I've noticed that this FLINK-11501 was implemented in flink-connector-kafka-0.10 [1], but it wasn't in the current version of the flink-connector-kafka. There is any reason for this, and why should be the best solution to implement a rate limit functionality in the current Kafka consumer?

Thanks,
David

[1] https://github.com/lyft/flink/blob/release-1.11-lyft/flink-connectors/flink-connector-kafka-0.10/src/main/java/org/apache/flink/streaming/connectors/kafka/FlinkKafkaConsumer010.java

[2] https://github.com/lyft/flink/blob/release-1.11-lyft/flink-connectors/flink-connector-kafka/src/main/java/org/apache/flink/streaming/connectors/kafka/FlinkKafkaConsumer.java

Chen Qin

Re: Kafka Rate Limit in FlinkConsumer ?

My two cents here,

- flink job already has back pressure so rate limit can be done via setting parallelism to proper number in some use cases. There is an open issue of checkpointing reliability when back pressure, community seems working on it.

- rate limit can be abused easily and cause lot of confusions. Think about a use case where you have two streams do a simple interval join. Unless you were able to rate limit both with proper value dynamiclly, you might see timestamp and watermark gaps keep increasing causing checkpointing failure.

So the question might be, instead of looking at rate limit of one source, how to slow down all sources without ever increasing time, wm gaps. It sounds complicated already.

with what being said, if you really want to have rate limit on your own, you can try following code :) It works well for us.

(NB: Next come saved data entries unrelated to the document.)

-- ==== Sys2Proof/Certificates/Slice0/Obligations.lean ====
section
/-! DEFINITION. The statements for the provers. Each docstring names the rule of spec/ it formalises, or says that it rests
on an inference of the spec or on a choice of the model. -/

open Sys2Proof Sys2Proof.Machine

/-! ## Encoding -/

/-- Every well-formed instruction is read back from its bytes. The wire frames are R60's and R61's; the layout of an
operation's operands is the model's own (log 3). -/
def Obligations.DecodeInvertsEncode : Prop :=
  ∀ i : Instr, i.wellFormed = true → decode (encode i) = .ok i

/-- Every command that decodes is well-formed and is the bytes of what it decodes to: no two commands mean one
instruction. The layout of an operation's operands is the model's own (log 3). -/
def Obligations.EncodeInvertsDecode : Prop :=
  ∀ (S : Bytes) (i : Instr), decode S = .ok i → i.wellFormed = true ∧ encode i = S

/-- A few commands written out byte by byte: the HEARTBEAT frame of version 00 and id twenty 00 (43_encoder.md section 2),
a FEED of the one byte 40, a CRC16 of no bytes, and a selector that is none. -/
def Obligations.KnownCommandsDecode : Prop :=
  decode ([0x40, 0x40, 0x1F, 0x00, 0x00] ++ List.replicate 20 0 ++ [0x10, 0x03, 0xA4, 0x1F, 0x0D, 0x0A]) =
      .ok (.heartbeat ⟨0, List.replicate 20 0, [], 0x1FA4, 0x0D, 0x0A⟩) ∧
    decode [0x01, 0x01, 0x40] = .ok (.feed [0x40]) ∧
    decode [0x00, 0, 0, 0] = .ok (.crc16 [] 0 0) ∧
    decode [0x06] = .error (.unknownSelector 0x06)

/-! ## The step -/

/-- When the host's next event invokes a command that decodes to a well-formed instruction, the step is that instruction's
execution, on the connection named, with the event taken off (log 2). -/
def Obligations.StepRunsDecodedCommand : Prop :=
  ∀ (s : State) (c : Nat) (command : Bytes) (rest : List HostEvent) (i : Instr),
    s.pending = .invoke c command :: rest → decode command = .ok i → i.wellFormed = true →
    step s = exec i { s with conn := c, pending := rest }

/-- Bytes presented as a frame that fail PARSE's length tests are reported as INVALID and skipped, and nothing else
changes (60_exceptions.md section 2, R204). That a declared length other than the presented one is invalid is the spec's
decision D6 (log 15), and that such bytes may be presented is the model's choice (log 18). -/
def Obligations.StepReportsInvalidFrame : Prop :=
  ∀ (s : State) (c : Nat) (F : Bytes) (rest : List HostEvent),
    s.pending = .invoke c F :: rest → F.take 2 = [0x40, 0x40] →
    (F.length < 31 ∨ (readLE16 F 2).toNat ≠ F.length) →
    step s = .next
      { s with conn := c, pending := rest, returned := s.returned ++ [(c, .rx [.invalid F])] }

/-- The end of a connection discards its BUF and reports nothing; no other instance is touched (R33, R230; D19 is the
spec's own decision, the event is the model's, log 9). -/
def Obligations.StepClosesConnection : Prop :=
  ∀ (s : State) (c : Nat) (rest : List HostEvent),
    s.mem.wf → s.pending = .close c :: rest →
    ∃ m, step s = .next { s with mem := m, pending := rest } ∧ m.wf ∧ Memory.read c m = [] ∧
      ∀ d, d ≠ c → Memory.read d m = Memory.read d s.mem

/-- With no event to handle the front end stays as it is (60_exceptions.md sections 3 and 4; log 2). -/
def Obligations.StepWithoutEventsIdles : Prop :=
  ∀ s : State, s.pending = [] → step s = .next s

/-- After reset every instance has an empty BUF (R33, decision D14). The other fields are the model's own, their values its
choices (log 2, log 10, log 12). -/
def Obligations.ResetLeavesEveryBufferEmpty : Prop :=
  (∀ c, Memory.read c State.reset.mem = []) ∧ State.reset.pending = [] ∧ State.reset.returned = [] ∧
    step State.reset = .next State.reset

/-! ## CRC16 -/

/-- CRC16 of an in-range range returns what the bit-serial form gives, and changes nothing else (40_crc.md section 5, the
spec's own inference "returns the value of rule R95"). -/
def Obligations.Crc16ReturnsSerialForm : Prop :=
  ∀ (S : Bytes) (offset length : Nat) (s : State), offset + length ≤ S.length →
    exec (.crc16 S offset length) s =
      .next { s with returned := s.returned ++ [(s.conn, .crc (crcRangeSerial S offset length))] }

/-- CRC16 equals the reflected form and its byte-table variant on every in-range range (40_crc.md section 5, the spec's own
inference). -/
def Obligations.Crc16EqualsReflectedForms : Prop :=
  ∀ (S : Bytes) (offset length : Nat), offset + length ≤ S.length →
    crc16 S offset length = some (crcRangeReflected S offset length) ∧
      crc16 S offset length = some (crcRangeReflectedTable S offset length)

/-- A range that reaches past the input is refused (40_crc.md section 4, corner case (b), decision D9). -/
def Obligations.Crc16OutOfRangeRefused : Prop :=
  ∀ (S : Bytes) (offset length : Nat) (s : State), S.length < offset + length →
    exec (.crc16 S offset length) s = .refused (.crcRange offset length S.length)

/-- The checksum-appended property: appending the right checksum gives 0x0F47, and appending any other does not, so
the two tests of a frame agree (40_crc.md section 4, the spec's own inference). -/
def Obligations.Crc16ResidueTellsTheChecksum : Prop :=
  ∀ (M : Bytes) (C : U16),
    crc16 (M ++ le16 C) 0 (M.length + 2) = some 0x0F47 ↔ crc16 M 0 M.length = some C

/-- An offset selects and does not seed; the empty range gives 0x0000 (40_crc.md section 4, corner cases (a), (c), (f)). -/
def Obligations.Crc16OffsetSelects : Prop :=
  (∀ A M B : Bytes, crc16 (A ++ M ++ B) A.length M.length = crc16 M 0 M.length) ∧
    ∀ (S : Bytes) (offset : Nat), offset ≤ S.length → crc16 S offset 0 = some 0x0000

/-! ## FEED -/

/-- FEED always answers: it returns its items, keeps the residue in BUF, loses no byte and invents none, and touches no
other instance (41_reassembler.md section 4: conservation is the spec's own inference). -/
def Obligations.FeedConservesBytes : Prop :=
  ∀ (chunk : Bytes) (s : State), s.mem.wf →
    ∃ items residue t, exec (.feed chunk) s = .next t ∧
      feed frontEndBounds s.buf chunk = (items, residue) ∧
      OnlyBufBecomes s t residue ∧ t.draws = s.draws ∧
      t.returned = s.returned ++ [(s.conn, .items items)] ∧
      s.buf ++ chunk = items.flatMap Item.bytes ++ residue

/-- The five steps of FEED, each as an equation of the whole extraction, for any bounds R7 admits (41_reassembler.md section
2). That a dropped run goes back to step S1 is the spec's decision D2 (log 14), and that both bounds are accepted lengths its
decision D1 (log 6). -/
def Obligations.FeedFollowsTheFiveSteps : Prop :=
  ∀ (b : Bounds) (buf chunk : Bytes), b.Valid →
    (feed b buf chunk = feed b [] (buf ++ chunk)) ∧
    (buf.length < 4 → feed b [] buf = ([], buf)) ∧
    (4 ≤ buf.length → NoMarker buf →
      feed b [] buf = ([.discard .NOMARKER (buf.take (buf.length - 1))], buf.drop (buf.length - 1))) ∧
    (∀ k, 4 ≤ buf.length → 0 < k → MarkerAt buf k → (∀ j, j < k → ¬ MarkerAt buf j) →
      feed b [] buf =
        (.discard .PREFIX (buf.take k) :: (feed b [] (buf.drop k)).1, (feed b [] (buf.drop k)).2)) ∧
    (4 ≤ buf.length → MarkerAt buf 0 →
      ((readLE16 buf 2).toNat < b.lenMin ∨ b.lenMax < (readLE16 buf 2).toNat) →
      feed b [] buf = (.discard .SPURIOUS [0x40, 0x40] :: (feed b [] (buf.drop 2)).1, (feed b [] (buf.drop 2)).2)) ∧
    (∀ L, 4 ≤ buf.length → MarkerAt buf 0 → (readLE16 buf 2).toNat = L → b.lenMin ≤ L → L ≤ b.lenMax →
      (buf.length < L → feed b [] buf = ([], buf)) ∧
      (L ≤ buf.length →
        feed b [] buf = (.frame (buf.take L) :: (feed b [] (buf.drop L)).1, (feed b [] (buf.drop L)).2)))

/-- FEED's loop is over after `len(BUF) + 1` passes: more passes change nothing (41_reassembler.md section 4, the spec's own
inference on termination). -/
def Obligations.FeedPassesAreBounded : Prop :=
  ∀ (b : Bounds) (buf : Bytes) (n : Nat), b.Valid → buf.length + 1 ≤ n →
    extract b n buf = extract b (buf.length + 1) buf

/-- What the items of one FEED look like: a FRAME item begins with the marker and is as long as its bytes 2 and 3 say,
inside the bounds; a PREFIX is a non-empty run without a marker that does not pair with the next byte; a NOMARKER has at
least three bytes and no marker; a SPURIOUS is `40 40` (41_reassembler.md sections 2 and 3). -/
def Obligations.FeedItemsAreWellShaped : Prop :=
  ∀ (b : Bounds) (buf chunk : Bytes) (item : Item), b.Valid → item ∈ (feed b buf chunk).1 →
    (∃ F, item = .frame F ∧ ValidFrame b F) ∨
    (∃ g, item = .discard .PREFIX g ∧ g ≠ [] ∧ NoMarker g ∧ g.getLast? ≠ some 0x40) ∨
    (∃ g, item = .discard .NOMARKER g ∧ 3 ≤ g.length ∧ NoMarker g) ∨
    item = .discard .SPURIOUS [0x40, 0x40]

/-- Whatever BUF held, after a FEED it has a residue shape, and at most `max(3, LEN_MAX - 1)` bytes (10_state.md section 3,
the spec's own inference). -/
def Obligations.FeedLeavesResidueShape : Prop :=
  ∀ (b : Bounds) (buf chunk : Bytes), b.Valid →
    ResidueShape b (feed b buf chunk).2 ∧ (feed b buf chunk).2.length ≤ max 3 (b.lenMax - 1)

/-- Between operations, a FEED of no bytes returns no item and changes nothing but the log of what was returned
(41_reassembler.md section 4, the spec's own inference). -/
def Obligations.FeedOfNothingIsNoOperation : Prop :=
  ∀ s : State, s.Inv →
    exec (.feed []) s = .next { s with returned := s.returned ++ [(s.conn, .items [])] }

/-- A header with an accepted length and too few bytes waits: nothing is returned or discarded (41_reassembler.md section 2,
step 4; the values of the bounds are decision D1, log 6). -/
def Obligations.FeedWaitsForPartialFrame : Prop :=
  ∀ (chunk : Bytes) (s : State), s.mem.wf → 4 ≤ (s.buf ++ chunk).length → MarkerAt (s.buf ++ chunk) 0 →
    8 ≤ (readLE16 (s.buf ++ chunk) 2).toNat → (readLE16 (s.buf ++ chunk) 2).toNat ≤ 2048 →
    (s.buf ++ chunk).length < (readLE16 (s.buf ++ chunk) 2).toNat →
    ∃ t, exec (.feed chunk) s = .next t ∧ OnlyBufBecomes s t (s.buf ++ chunk) ∧ t.draws = s.draws ∧
      t.returned = s.returned ++ [(s.conn, .items [])]

/-- The frames of a stream do not depend on how it is cut into chunks, from any residue (41_reassembler.md section 4, the
spec's own inference). -/
def Obligations.FeedFramesIgnoreChunking : Prop :=
  ∀ (b : Bounds) (buf : Bytes) (chunks : List Bytes), b.Valid → ResidueShape b buf →
    framesOf (feedEach b buf chunks).1.flatten = framesOf (feed b buf chunks.flatten).1

/-- Valid frames, concatenated and cut anywhere, come out exactly, in order, with nothing discarded and nothing left
(41_reassembler.md section 4: the source's chunk-boundary property). -/
def Obligations.FeedRecoversValidFrames : Prop :=
  ∀ (b : Bounds) (frames chunks : List Bytes), b.Valid → (∀ F, F ∈ frames → ValidFrame b F) →
    chunks.flatten = frames.flatten →
    (feedEach b [] chunks).1.flatten = frames.map Item.frame ∧ (feedEach b [] chunks).2 = []

/-- Garbage without `40 40` that does not end in `40` is discarded, observably, and the frame after it comes out; without
the condition a frame can be lost (R123). -/
def Obligations.FeedResyncsAfterGarbage : Prop :=
  (∀ (b : Bounds) (g F : Bytes), b.Valid → g ≠ [] → NoMarker g → g.getLast? ≠ some 0x40 → ValidFrame b F →
    feed b [] (g ++ F) = ([.discard .PREFIX g, .frame F], [])) ∧
  ∃ g F, ValidFrame frontEndBounds F ∧ F ∉ framesOf (feed frontEndBounds [] (g ++ F)).1

/-- The hazard of garbage ending in `40`: a frame of low length byte 08 or more is lost, its bytes being discarded as a
spurious header and a run without marker (70_reset_and_hazards.md section 2, the spec's own inference; bounds of D1, log 6). -/
def Obligations.FeedLosesFrameAfterMarkByte : Prop :=
  ∀ (g X : Bytes), NoMarker g → g.getLast? ≠ some 0x40 → ValidFrame frontEndBounds X →
    8 ≤ (byteAt X 2).toNat → NoMarker (0x40 :: X.drop 2) →
    feed frontEndBounds [] (g ++ [0x40] ++ X) =
      ((if g = [] then [] else [.discard .PREFIX g]) ++
          [.discard .SPURIOUS [0x40, 0x40], .discard .NOMARKER ((0x40 :: X.drop 2).take (X.length - 2))],
        X.drop (X.length - 1))

/-- A run of steps over the host's FEED commands on one connection is FEED of the chunks in order: items returned in
order, the last residue in BUF, no other instance touched (20_memory.md section 5). Chunks are of any
length; the event list and the bytes of a command are the model's choice (log 2, log 3). -/
def Obligations.FeedCommandsRunInOrder : Prop :=
  ∀ (s : State) (c : Nat) (chunks : List Bytes) (rest : List HostEvent), s.mem.wf →
    s.pending = chunks.map (fun ch => HostEvent.invoke c (encode (.feed ch))) ++ rest →
    ∃ t : State, Host.Core.run Sys2Proof.core chunks.length s = Host.Outcome.next t ∧
      Memory.read c t.mem = (feedEach frontEndBounds (Memory.read c s.mem) chunks).2 ∧
      t.returned = s.returned ++
        (feedEach frontEndBounds (Memory.read c s.mem) chunks).1.map (fun items => (c, Result.items items)) ∧
      t.pending = rest ∧ t.draws = s.draws ∧ ∀ d, d ≠ c → Memory.read d t.mem = Memory.read d s.mem

/-- FEEDs on two different instances give the same results and leave the same buffers in either order (20_memory.md
section 5). -/
def Obligations.FeedsOnTwoInstancesCommute : Prop :=
  ∀ (s : State) (c d : Nat) (x y : Bytes), s.mem.wf → c ≠ d →
    ∃ t1 t2 u1 u2 : State, ∃ p q : List Item,
      exec (.feed x) { s with conn := c } = .next t1 ∧ exec (.feed y) { t1 with conn := d } = .next t2 ∧
      exec (.feed y) { s with conn := d } = .next u1 ∧ exec (.feed x) { u1 with conn := c } = .next u2 ∧
      t2.mem = u2.mem ∧
      t2.returned = s.returned ++ [(c, .items p), (d, .items q)] ∧
      u2.returned = s.returned ++ [(d, .items q), (c, .items p)]

/-! ## PARSE -/

/-- Every input of 0 to 30 bytes is invalid; one of 31 bytes that declares 31 is a Frame with empty content (R141). -/
def Obligations.ParseRejectsShortInput : Prop :=
  (∀ (F : Bytes) (s : State), F.length < 31 →
    exec (.parse F) s = .next { s with returned := s.returned ++ [(s.conn, .parse .invalid)] }) ∧
  ∀ (F : Bytes) (s : State), F.length = 31 → (readLE16 F 2).toNat = 31 →
    ∃ f : Frame, f.content = [] ∧
      exec (.parse F) s = .next { s with returned := s.returned ++ [(s.conn, .parse (.frame f))] }

/-- A declared length that is not the presented length is invalid (42_parser.md section 2, decision D6). -/
def Obligations.ParseRejectsLengthMismatch : Prop :=
  ∀ (F : Bytes) (s : State) (lo hi : Byte), F[2]? = some lo → F[3]? = some hi →
    lo.toNat + 256 * hi.toNat ≠ F.length →
    exec (.parse F) s = .next { s with returned := s.returned ++ [(s.conn, .parse .invalid)] }

/-- The fields of the Frame record, each at its offset; the version is any byte (R143, R144, R145, R148, R150). -/
def Obligations.ParseYieldsTheFields : Prop :=
  ∀ (F : Bytes) (s : State), 31 ≤ F.length → (readLE16 F 2).toNat = F.length →
    ∃ f : Frame, ∃ hi lo : Byte,
      exec (.parse F) s = .next { s with returned := s.returned ++ [(s.conn, .parse (.frame f))] } ∧
      F[4]? = some f.version ∧
      f.deviceIdRaw = (F.drop 5).take 20 ∧ f.deviceIdRaw.length = 20 ∧
      F[25]? = some hi ∧ F[26]? = some lo ∧ f.messageType.toNat = hi.toNat * 256 + lo.toNat ∧
      f.content = (F.drop 27).take (F.length - 31) ∧ f.content.length = F.length - 31 ∧
      f.raw = F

public class SynchronousKafkaConsumer<T> extends FlinkKafkaConsumer<T> {

  protected static final Logger LOG = LoggerFactory.getLogger(SynchronousKafkaConsumer.class);

  private final double topicRateLimit;
  private transient RateLimiter subtaskRateLimiter;

@Override
public void open(Configuration configuration) throws Exception {
  Preconditions.checkArgument(
      topicRateLimit / getRuntimeContext().getNumberOfParallelSubtasks() > 0.1,
      "subtask ratelimit should be greater than 0.1 QPS");
  subtaskRateLimiter = RateLimiter.create(
      topicRateLimit / getRuntimeContext().getNumberOfParallelSubtasks());
  super.open(configuration);
}

@Override
protected AbstractFetcher<T, ?> createFetcher(
    SourceContext<T> sourceContext,
    Map<KafkaTopicPartition, Long> partitionsWithOffsets,
    SerializedValue<AssignerWithPeriodicWatermarks<T>> watermarksPeriodic,
    SerializedValue<AssignerWithPunctuatedWatermarks<T>> watermarksPunctuated,
    StreamingRuntimeContext runtimeContext,
    OffsetCommitMode offsetCommitMode,
    MetricGroup consumerMetricGroup, boolean useMetrics)
    throws Exception {

  return new KafkaFetcher<T>(
      sourceContext,
      partitionsWithOffsets,
      watermarksPeriodic,
      watermarksPunctuated,
      runtimeContext.getProcessingTimeService(),
      runtimeContext.getExecutionConfig().getAutoWatermarkInterval(),
      runtimeContext.getUserCodeClassLoader(),
      runtimeContext.getTaskNameWithSubtasks(),
      deserializer,
      properties,
      pollTimeout,
      runtimeContext.getMetricGroup(),
      consumerMetricGroup,
      useMetrics) {
    @Override
    protected void emitRecord(T record,
                              KafkaTopicPartitionState<TopicPartition> partitionState,
                              long offset) throws Exception {
      subtaskRateLimiter.acquire();
      if (record == null) {
        consumerMetricGroup.counter("invalidRecord").inc();
      }
      super.emitRecord(record, partitionState, offset);
    }

    @Override
    protected void emitRecordWithTimestamp(T record,
                                        KafkaTopicPartitionState<TopicPartition> partitionState,
                                           long offset, long timestamp) throws Exception {
      subtaskRateLimiter.acquire();
      if (record == null) {
        consumerMetricGroup.counter("invalidRecord").inc();
      }
      super.emitRecordWithTimestamp(record, partitionState, offset, timestamp);
    }
  };

}

Thanks,

Chen

Pinterest Data

On Jul 6, 2020, at 7:43 AM, David Magalhães <[hidden email]> wrote:

I've noticed that this FLINK-11501 was implemented in flink-connector-kafka-0.10 [1], but it wasn't in the current version of the flink-connector-kafka. There is any reason for this, and why should be the best solution to implement a rate limit functionality in the current Kafka consumer?

Thanks,
David

[1] https://github.com/lyft/flink/blob/release-1.11-lyft/flink-connectors/flink-connector-kafka-0.10/src/main/java/org/apache/flink/streaming/connectors/kafka/FlinkKafkaConsumer010.java

[2] https://github.com/lyft/flink/blob/release-1.11-lyft/flink-connectors/flink-connector-kafka/src/main/java/org/apache/flink/streaming/connectors/kafka/FlinkKafkaConsumer.java

David Magalhães

Re: Kafka Rate Limit in FlinkConsumer ?

Thanks for the reply Chen.

My use case is a "simple" get from Kafka into S3. The job can read very quickly from Kafka and S3 is having some issues keeping up. The backpressure don't have enough time to actuate in this case, and when it reaches the checkpoint time some errors like heartbeat timeout or task manager didn't reply back starts to happen.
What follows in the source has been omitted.